Job Description
We are seeking a highly skilled and experienced Staff DevOps Engineer to join our team. This role will focus on Site Reliability Engineering (SRE), enhancing our developer platform, and ensuring robust security practices.
The ideal candidate will have a strong background in SRE principles, platform engineering, and security, with a proven ability to drive improvements in system reliability, performance, and security.
Key Responsibilities :
Site Reliability Engineering (SRE) : Implement and manage SRE practices to ensure high availability, reliability, and performance of our systems and services.
Develop and maintain Service Level Objectives (SLOs), Service Level Indicators (SLIs), and Service Level Agreements (SLAs).
Monitor and analyze system performance, identifying and addressing reliability issues proactively.
Automate operational tasks to reduce manual intervention and improve system efficiency.
Developer Platform : Enhance and maintain the developer platform to support efficient and scalable software development.
Collaborate with engineering teams to improve CI / CD pipelines, streamline development workflows, and optimize deployment processes.
Ensure that development tools and environments are up-to-date, reliable, and scalable.
Security : Implement and manage security practices to protect our systems and data from threats.
Conduct regular security assessments and vulnerability scans to identify and mitigate risks.

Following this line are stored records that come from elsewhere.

-- ==== Sys2Proof/Tests/Slice0.lean ====
section
/-! SUPPORT. Tests: ill-formed operands refused, what commands do on small states, and, for every statement, states and operands that
meet its hypotheses. -/
set_option Elab.async false

namespace Sys2Proof.Tests
open Sys2Proof Sys2Proof.Machine

/-! ## Small states -/

/-- Up, all sixteen partitions ready, Saley reaching hub 0, tenant 0 holding ADMIN_LOCK. -/
def up0 : State :=
  { State.reset with
    stage := .up, bar0 := [(rAdminLock, 0x03E80001#64), (rDevStatus, 0xFFFF0041#64), (rEgr 0, 0x1000000#64)] }

/-- The next state of an outcome; reset where there is none. -/
def nx (o : Out) : State :=
  match o with
  | .next t => t
  | _ => State.reset

def isNext (o : Out) : Bool :=
  match o with
  | .next _ => true
  | _ => false

/-- A command refused as ill-formed. -/
def isIll (o : Out) : Bool :=
  match o with
  | .refused .illFormed => true
  | _ => false

/-- An instruction word. -/
def mkw (major minor dst a b c imm : Nat) : Word :=
  BitVec.ofNat 64 (major * 2 ^ 58 + minor * 2 ^ 52 + dst * 2 ^ 47 + a * 2 ^ 42 + b * 2 ^ 37 + c * 2 ^ 32 + imm)

/-- The first thread of the package. -/
def th0 : ThreadRef := ⟨0, 0, 0, 0⟩

/-- A page of the state stack's memory that its owner may read, write and run. -/
def page0 : Tlb := { tenant := 0, big := false, vpage := 0, gpage := 0x80002, w := true, x := true, attr := 0 }

/-- A thread that runs at 0 with all vector registers. -/
def run0 : ThreadSt := { stat := .run, quota := 16 }

def launch0 : Launch := { part := 0, op := 0, nthr := 1, total := 1 }

/-- A state in which the first thread is `x`, its core otherwise `c`. -/
def upC (c : CoreSt) (x : ThreadSt) : State :=
  { up0 with
    cores := [(0, { c with launch := some launch0, threads := c.threads.setIfInBounds 0 x })],
    clusters := [(0, { tlb := [page0] })],
    hubs := [(0, { own := [(98306, 0x100000#32)], ops := [(0, { desc := {}, phase := .chosen })] })] }

def upT (x : ThreadSt) : State := upC {} x

def th : State := upT run0

/-- A valid word of every row of the instruction tables, by the MAJOR and MINOR that R98 to R126 and R49 to R77 give it. -/
def rowWords1 : List (CoreRow × Word) :=
  [(.mclaim, mkw 0x20 0 1 0 0 0 1), (.mrel, mkw 0x20 1 0 0 0 0 1), (.mcfg, mkw 0x21 0 0 1 0 0 0), (.mstream, mkw 0x22 3 0 1 2 0 3),
   (.mrun, mkw 0x23 0 0 1 0 0 1), (.mswap, mkw 0x24 0 0 0 0 0 15), (.mzero, mkw 0x25 1 0 0 0 0 15), (.mstat, mkw 0x26 1 5 0 0 0 0),
   (.alu, mkw 0 14 31 30 29 0 0), (.alui, mkw 1 14 31 30 0 0 0xFFFFFFFF), (.cmp, mkw 2 5 7 1 2 0 0), (.cmpi, mkw 3 5 7 1 0 0 0x80000000),
   (.movi, mkw 4 0 31 0 0 0 0xFFFFFFFF), (.movhi, mkw 4 1 1 0 0 0 1), (.sel, mkw 4 2 1 2 3 0 7), (.plog, mkw 5 3 7 6 5 0 0),
   (.rdsr, mkw 6 0 1 0 0 0 0x3F), (.br, mkw 0x10 0 0 0 0 0 0xFFFFFFFF), (.jal, mkw 0x11 0 31 0 0 0 1), (.jr, mkw 0x12 0 1 2 0 0 0),
   (.endThread, mkw 0x13 0 0 0 0 0 0), (.yield, mkw 0x14 0 0 0 0 0 0xFFFF)]
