/-- An effect that falls due at the end of a tick. Work of one end of tick is done in phase order,
then in slot order (R121, R147, R149). -/
inductive Effect where
  /-- A shared-memory write of SST (R121). -/
  | shmWrite (by_ : AccessBy) (addr : Nat) (data : List Byte)
  /-- The shared-memory read of SLD (R121). -/
  | shmRead (by_ : AccessBy) (rt : BitVec 5) (addr n : Nat) (sx : Bool) (ready : Nat)
  /-- Slice bytes that an operation returns (R135). -/
  | sliceWrite (t : Tid) (off : Nat) (data : List Byte)
  /-- FCST's write of a context (R148). -/
  | fcWrite (ctx : Nat) (data : List Byte)
  /-- FCLD's read of a context (R148). -/
  | fcRead (t : Tid) (rd : BitVec 5) (ctx off : Nat) (done : Nat)
  /-- FCSTV's compare and write; its result is discarded when the thread has ended (R136, R148). -/
  | fcCompare (t : Tid) (rd : BitVec 5) (ctx off : Nat) (expect data : List Byte) (done : Nat)
      (live : Bool)
  /-- CADD's add (R149). -/
  | counterAdd (ctr : Nat) (bytes : BitVec 64)
  /-- CRD's read (R149). -/
  | counterRead (t : Tid) (rd : BitVec 5) (ctr : Nat) (bytes : Bool) (ready : Nat)
  /-- A frame or copy passes to the release engine (R152). -/
  | emitTaken (t : Tid) (f : Nat)
  /-- A change of the live tag of a running thread (R516). -/
  | tagField (t : Tid) (word hi lo : Nat) (val : Nat)
  /-- The end of a CHKA or CHKV: bytes to append, bytes to strip, and a CHKV's mismatch (R156, R360). -/
  | checkDone (t : Tid) (append : List Byte) (strip : Nat) (mismatch : Option Bool)
  /-- The security association that the flow context selected for a thread's frame (R354). -/
  | fcSelect (t : Tid) (f sa : Nat)
  /-- A ledger record written at once (R154). -/
  | captureRecord (f : Frame)
  /-- The lock unit acts on an operation of a thread (R95). -/
  | lockUnit (t : Tid) (op : LockOp)
  /-- An update or learning engine takes an operation of a thread (R143, R144). -/
  | tableUnit (t : Tid) (op : TableOp)
  /-- TCP_CONN_SEL latches a connection for a function (R385). -/
  | connLatch (fn : FnId) (conn : Nat)
  deriving DecidableEq, Repr

/-- A due effect with its tick, phase and slot. -/
structure Due where
  tick : Nat
  phase : Nat
  slot : Nat
  what : Effect
  /-- The issuing thread, when a stop of its core discards the effect (R89). -/
  discardWith : Option Tid := none
  deriving DecidableEq, Repr

/-! ### Registers and commits -/

/-- A block that commits configuration at round boundaries (R39). -/
inductive Blk where
  | clu (n : Nat)
  | cls (fn : FnId)
  | tbl (n : Nat)
  | tblAux
  | seqGrp (g : Nat)
  | seqFo
  | macGrp (g : Nat)
  | pwn
  | sch
  | cry (fn : FnId)
  | sto
  | ten
  | lck
  | tbs
  | loader (cls : Nat)
  | spare
  deriving DecidableEq, Repr

/-- An uncommitted shadow value that a function wrote (R39, R514). -/
structure Shadow where
  blk : Blk
  fn : FnId
  addr : Nat
  /-- The bits written. -/
  mask : Word
  val : Word
  deriving DecidableEq, Repr

/-- The value that a register word held before a change that took effect from a round (R26). -/
structure Undo where
  round : Nat
  addr : Nat
  old : Word
  deriving DecidableEq, Repr

/-! ### Programs, parse programs and rule sets -/

/-- A resource record of a certificate (R167). -/
structure Res where
  kind : Nat
  attr : Nat
  size : Nat
  num : Nat
  deriving DecidableEq, Repr

/-- A loaded program image (R163–R167). -/
structure Program where
  tenancy : Nat
  /-- Code offset and worst-case ticks of each entry. -/
  entries : List (Nat × Nat)
  code : List Word
  data : List Byte
  /-- The parse section; empty: none (R181). -/
  parse : List Byte
  budget : Nat
  parseWc : Nat
  rate : Nat
  overrideMax : Nat
  tblUses : Nat
  hbmUses : Nat
  clsUses : Nat
  chkUses : Nat
  buildId : Nat
  res : List Res
  /-- SHA-384 of the image (R461). -/
  digest : List Byte := []
  deriving DecidableEq, Repr

/-- A version of a path class from a round on (R42, R175). -/
structure PathClass where
  round : Nat
  cls : Nat
  owner : Nat := 0
  k : Nat := 1
  s : Nat := 1
  a : Nat := 96
  /-- The constant that the platform asked for; 0: the minimum (R46). -/
  cAsked : Nat := 0
  c : Nat := 0
  cMin : Nat := 0
  sequenced : Bool := false
  group : Nat := 0
  /-- Cluster and core of each assigned core. -/
  cores : List (Nat × Nat) := []
  /-- Round from which the program was loaded; a new load reloads the slices (R78). -/
  loadedAt : Nat := 0
  /-- Round from which each core, by cluster * 16 + core, has been assigned to the class (R78). -/
  since : Sparse Nat := []
  program : Option Program := none
  deriving DecidableEq, Repr

/-- A rule record (R188). -/
structure Rule where
  rule : Nat
  mask : Nat
  act : Nat
  values : List (BitVec 64)
  deriving DecidableEq, Repr

/-- A mask record: the words it tests and their masks (R188). -/
structure Mask where
  words : List Nat
  masks : List (BitVec 64)
  deriving DecidableEq, Repr

/-- A version of a rule set from a round on (R187, R188). -/
structure RuleSet where
  round : Nat
  tenancy : Nat
  num : Nat
  nodes : List (BitVec 128)
  rules : List Rule
  masks : List Mask
  /-- Action records, 64 bytes each (R192). -/
  acts : List (List Byte)
  /-- First byte and bytes of its extent in table memory (R518). -/
  start : Nat := 768 * 65536
  size : Nat := 0
  deriving DecidableEq, Repr

/-! ### Exact-match tables -/

/-- A table entry, visible to the governing rounds `since ≤ r < until_` (R210, R26). -/
structure Entry where
  table : Nat
  /-- Tenancy of the partition; 0 for a pinned table. -/
  part : Nat
  /-- Bucket of the region; a pinned table's overflow store is bucket 2^32 (R217). -/
  bucket : Nat
  slot : Nat
  key : List Byte
  value : List Byte
  static : Bool := false
  lock : Bool := false
  flapping : Bool := false
  moves : Nat := 0
  lastSeen : Nat := 0
  mark : Nat := 0
  since : Nat
  until_ : Option Nat := none
  deriving DecidableEq, Repr

/-- Which writer made a table change (R74). -/
inductive Writer where
  | inBand (ring pos : Nat)
  | dma (fn : FnId) (index : Nat)
  | thread (slot : Nat)
  /-- Learning and aging: the result is in force at its boundary, and the engine's writes follow. -/
  | engine
  deriving DecidableEq, Repr

/-- What a table change does. -/
inductive ChangeOp where
  | insert (value : List Byte) (static : Bool) (bucket slot : Nat)
  | update (value : List Byte) (static : Option Bool)
  | delete
  | setLock
  | writeUnlock (value : List Byte)
  | unlock
  | read
  deriving DecidableEq, Repr

/-- An accepted table change that is not yet in effect (R71, R143, R221). -/
structure Change where
  table : Nat
  part : Nat
  key : List Byte
  op : ChangeOp
  by_ : Writer
  /-- Resolution tick, which is the commit tick. -/
  tick : Nat
  /-- Round from which it takes effect. -/
  effect : Nat
  /-- Moves still to write, last move first: key, new bucket, new slot (R213, R214). -/
  moves : List (List Byte × Nat × Nat) := []
  /-- The write of the entry itself, after those moves, is still to be made (R216). -/
  unwritten : Bool := true
  /-- Tick of the last of those writes (R216). -/
  written : Nat := 0
  /-- In effect, and kept only for frames of its ring that earlier rounds govern (R71). -/
  done : Bool := false
  /-- Boundaries at which its table deferred it for want of a version (R41). -/
  defers : Nat := 0
  /-- It was not written in time and has been counted (R216). -/
  late : Bool := false
  deriving DecidableEq, Repr
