/-- Codes of R485. -/
def evPowerOn : Nat := 0x01
def evReset : Nat := 0x02
def evStage : Nat := 0x03
def evWriteIgnored : Nat := 0x04
def evCommit : Nat := 0x05
def evFault : Nat := 0x06
def evFence : Nat := 0x07
def evWait : Nat := 0x08
def evLink : Nat := 0x09
def evTimebase : Nat := 0x0A
def evHostError : Nat := 0x0B
def evLimit : Nat := 0x0C
def evMemory : Nat := 0x0D
def evMailbox : Nat := 0x0E
def evLoader : Nat := 0x0F
def evSecurity : Nat := 0x10
def evThermal : Nat := 0x11
def evClear : Nat := 0x12
def evState : Nat := 0x13

/-- A record raised by a source for a happening of the given tick and compact time: queued when its source's
queue holds fewer than 16 records, counted in EVR_LOST otherwise, with LOST set in the source's next record
(R484, R486). -/
def eventAt (s : State) (tick time : BitVec 64) (epoch : Bool) (source code detail tenancy reason : Nat)
    (fatal : Bool) : State :=
  let s := count s (0x401000 + source * 4)
  let r := s.recorder
  let q := (look r.queues source).getD []
  if q.length < 16 then
    let e : EvRec := ⟨tick, time, source, epoch, fatal,
      r.lostFlags.contains source, false, tenancy, code, reason, r.boot, BitVec.ofNat 64 detail⟩
    { s with recorder := { r with
        queues := place r.queues source (q ++ [e]),
        lostFlags := r.lostFlags.filter (fun x => x != source) } }
  else
    { count s 0x400010 with recorder := { r with
        lostFlags := if r.lostFlags.contains source then r.lostFlags
          else r.lostFlags ++ [source] } }

/-- A record raised by a source for a happening of the current tick (R484). -/
def event (s : State) (source code : Nat) (detail : Nat) (tenancy reason : Nat := 0)
    (fatal : Bool := false) : State :=
  eventAt s s.tick (compactNow s) (s.tbs.midnights.getLsbD 0) source code detail tenancy reason fatal

/-- DETAIL of a happening in the general form: object and value (R484). -/
def detail (object value : Nat) : Nat := object % 2 ^ 32 + value % 2 ^ 32 * 2 ^ 32

/-- The source that owns a register offset (R483). -/
def sourceOf (a : Nat) : Nat :=
  if a < 0x200000 then 0
  else if a < 0x300000 then srcTenancy
  else if a < 0x400000 then srcTimebase
  else if a < 0x600000 then srcRecorder
  else if a < 0x700000 then 8
  else if a < 0x800000 then 9
  else if a < 0x900000 then (if a < 0x801000 then 8 else 9)
  else if a < 0x1000000 then srcRecorder
  else if a < 0x1400000 then 8
  else if a < 0x1410000 then srcPort ((a - 0x1400000) / 0x1000)
  else if a < 0x1500000 then srcPort ((a - 0x1410000) / 0x40 * 4)
  else if a < 0x1800000 then srcClassifier
  else if a < 0x1A00000 then srcTables
  else if a < 0x1B00000 then srcRelease
  else if a < 0x1C00000 then srcScheduler
  else if a < 0x1D00000 then srcCrypto
  else if a < 0x1E00000 then srcCheck
  else if a < 0x1EF0000 then srcStorage
  else if a < 0x2000000 then srcTcp
  else if a < 0x3110000 then srcCluster ((a - 0x2000000) / 0x100000)
  else if a < 0x5000000 then srcLedger
  else if a < 0x6000000 then srcReset
  else srcTenancy

/-- A write or access ignored with an event of a source: offset, function and cause of R485. -/
def ignoredAt (s : State) (source : Nat) (fn : FnId) (a cause : Nat) : State :=
  event s source evWriteIgnored
    (a % 2 ^ 28 + fn.fn.val * 2 ^ 28 + Endpoint.num fn.ep * 2 ^ 38 + cause * 2 ^ 40)

/-- A write or access ignored with an event of the block that owns the register. -/
def ignored (s : State) (fn : FnId) (a cause : Nat) : State := ignoredAt s (sourceOf a) fn a cause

Collaborate with security teams to enforce security policies and ensure compliance by default.
Collaboration and Leadership : Lead with a product mindset, building tools that developers find intuitive and easy to use.
Work closely with cross-functional teams to support and improve system reliability, performance, and security.
Mentor and provide technical guidance to junior team members.
Stay updated with industry trends and best practices, applying them to improve our systems and processes.